Écouter les vrais experts

OPINION / En matière de lutte contre les changements climatiques, on nous répète qu’il faut écouter les experts et les scientifiques qui connaissent la question. C’est le message de la jeune Greta Thunberg. Je me considère comme un citoyen bien informé. Et je suis absolument d’accord avec ce message : écoutons les experts. Mais j’ajouterais: écoutons les experts qui sont de vrais experts des enjeux qu’ils commentent et qui les étudient sans chercher à s’en faire du capital médiatique.

Je m’intéresse, depuis le tout début, au projet Énergie Saguenay. Un projet de cette envergure dans ma région? J’ai voulu comprendre. J’ai donc fait mes recherches et suivi attentivement l’évolution du dossier. Mon humble conclusion, celle d’un citoyen qui essaie de prendre un pas de recul et se faire une opinion? Dans ce dossier, les faits et les conclusions des experts qui s’y connaissent en enjeux énergétiques mondiaux et en transition énergétique à l’échelle internationale sont occultés du débat.

Lorsque l’on prend le temps de se documenter, de lire les analyses de l’Agence internationale de l’énergie, d’experts mondiaux des marchés de l’énergie, d’analystes qui se penchent sur ces questions, on découvre que tout n’est ni noir ni blanc. On découvre que même si les énergies renouvelables sont heureusement en progression dans le monde, le charbon et le pétrole le sont aussi.

On découvre que le gaz naturel est effectivement considéré comme une énergie bien meilleure pour combler des besoins en pleine croissance dans des marchés émergents où la population grandit et souhaite de l’électricité rapidement. On découvre que, oui, selon la grande majorité des experts mondiaux, les bons projets de gaz naturel, ceux qui sont bien faits environnementalement, sont des outils dans la transition énergétique. Donc que le projet de GNL Québec semble, effectivement, « faire bien du bon sens » dans une optique où l’humanité doit poser des gestes à court, moyen et long termes.

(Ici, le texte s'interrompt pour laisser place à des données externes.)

-- ==== Sys2Proof/Laws/InvLane.lean ====
section
/-! SUPPORT. What the operations of Machine/Lane.lean keep. -/
namespace Sys2Proof.Machine

variable {R : State → Prop} {s : State}

theorem State.oofIrq_inv (l : Nat) (hc : ∀ p ∈ [Part.regs, .ten, .pcie, .out], Closed R p) (h : R s) :
    R (s.oofIrq l) := by
  unfold State.oofIrq
  try dsimp only
  repeat' (first | exact sub_inv (by decide) hc | (intro _; try dsimp only) | with_reducible assumption | with_reducible apply inv_ite | with_reducible apply State.noteTen_inv | with_reducible apply State.irq_inv | split)
  all_goals first | rfl | exact ⟨rfl, rfl, rfl⟩ | assumption

theorem State.modSkeins_inv (q : Nat → Bool) (f : SkRx → SkRx) (hc : ∀ p ∈ [Part.skrx], Closed R p) (h : R s) : R (s.modSkeins q f) :=
  hc .skrx (by decide) s _ h

theorem State.toHunt_inv (l : Nat) (faws : Bool) (openMsg : Bool) (hc : ∀ p ∈ [Part.regs, .lanes, .skrx, .ten, .tly, .pcie, .out], Closed R p) (h : R s) :
    R (s.toHunt l faws openMsg) := by
  unfold State.toHunt
  try dsimp only
  repeat' (first | exact sub_inv (by decide) hc | (intro _; try dsimp only) | with_reducible assumption | with_reducible apply inv_ite | with_reducible apply State.modSkeins_inv | with_reducible apply State.modLane_inv | with_reducible apply State.count_inv | with_reducible apply State.oofIrq_inv | split)
  all_goals first | rfl | exact ⟨rfl, rfl, rfl⟩ | assumption

theorem State.toSync_inv (l : Nat) (bolt : Word) (hc : ∀ p ∈ [Part.regs, .lanes, .ten, .pcie, .out], Closed R p) (h : R s) :
    R (s.toSync l bolt) := by
  unfold State.toSync
  try dsimp only
  repeat' (first | exact sub_inv (by decide) hc | (intro _; try dsimp only) | with_reducible assumption | with_reducible apply inv_ite | with_reducible apply State.setReg_inv | with_reducible apply State.modLane_inv | with_reducible apply State.oofIrq_inv | split)
  all_goals first | rfl | exact ⟨rfl, rfl, rfl⟩ | assumption

theorem State.onLane_inv (l : Nat) (f : State → State) (h : R s) (hf : ∀ y0, R y0 → R (f y0)) :
    R (s.onLane l f) := by
  unfold State.onLane
  try dsimp only
  repeat' (first | exact sub_inv (by decide) hc | (intro _; try dsimp only) | with_reducible assumption | with_reducible apply inv_ite | with_reducible apply hf | split)
  all_goals first | rfl | exact ⟨rfl, rfl, rfl⟩ | assumption

theorem State.onLine_inv (l : Nat) (f : State → State) (h : R s) (hf : ∀ y0, R y0 → R (f y0)) :
    R (s.onLine l f) := by
  unfold State.onLine
  try dsimp only
  repeat' (first | exact sub_inv (by decide) hc | (intro _; try dsimp only) | with_reducible assumption | with_reducible apply inv_ite | with_reducible apply hf | split)
  all_goals first | rfl | exact ⟨rfl, rfl, rfl⟩ | assumption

Je me suis demandé pourquoi toutes ces nuances cruciales ne transparaissent pas dans le débat au Québec. J’ai bien l’impression que c’est parce qu’elles risqueraient d’ébranler les idées reçues et de faire de moins bons clips média. C’est tellement mieux une guerre entre le noir et le blanc! Surtout en cette époque de médias sociaux polarisés et polarisants… Mais écouter les experts mondiaux en matière de changements climatiques et d’énergie, ça veut justement dire évaluer les nuances de gris.

J’ai pris le temps de chercher les signataires des fameuses lettres ouvertes écrites par les scientifiques du Québec contre GNL, et celle des économistes, que des médias et élus se plaisent à relayer. J’y ai trouvé, malheureusement, bien peu d’experts incontestables de l’énergie et du climat à l’échelle mondiale. Sans doute, ce sont des experts reconnus dans leur domaine. Mais… Si je dois me faire opérer au cerveau, même si j’appelle le meilleur pneumologue du monde, il ne réglera pas mon problème. En tout cas sûrement pas aussi bien.

Quant à la lettre circulaire des profs de l’UQAC (pas celle contre la recherche, l’autre), il semble que ce soit la même chose, les signataires étant inconnus, bien que, sans doute animés de bonne volonté.

Je souhaite que mon message soit entendu : le débat actuel dans le dossier de GNL Québec n’est pas ni ne doit pas être noir ou blanc. La réalité est dans les nuances de gris. Soyons collectivement à la hauteur du débat et des enjeux et laissons tomber les extrêmes. Les Saguenéens et les Jeannois méritent mieux que ça. Quant à moi, je pense donc que si le projet Énergie Saguenay est réellement bien fait environnementalement et socialement, il doit être mis de l’avant.